▶ _WHAT YOU HAVE TO DO_: Go through the data that follows and restate each line exactly as it reads.

▶ _INFORMATION PROVIDED_:
>>>>

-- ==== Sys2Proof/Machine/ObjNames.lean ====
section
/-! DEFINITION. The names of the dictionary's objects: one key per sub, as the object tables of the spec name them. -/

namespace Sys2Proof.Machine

<<<<

▶ _SOLUTION TO THE PROBLEM_:
-- ==== Sys2Proof/Machine/ObjNames.lean ====
section
/-! DEFINITION. The names of the dictionary's objects: one key per sub, as the object tables of the spec name them. -/

namespace Sys2Proof.Machine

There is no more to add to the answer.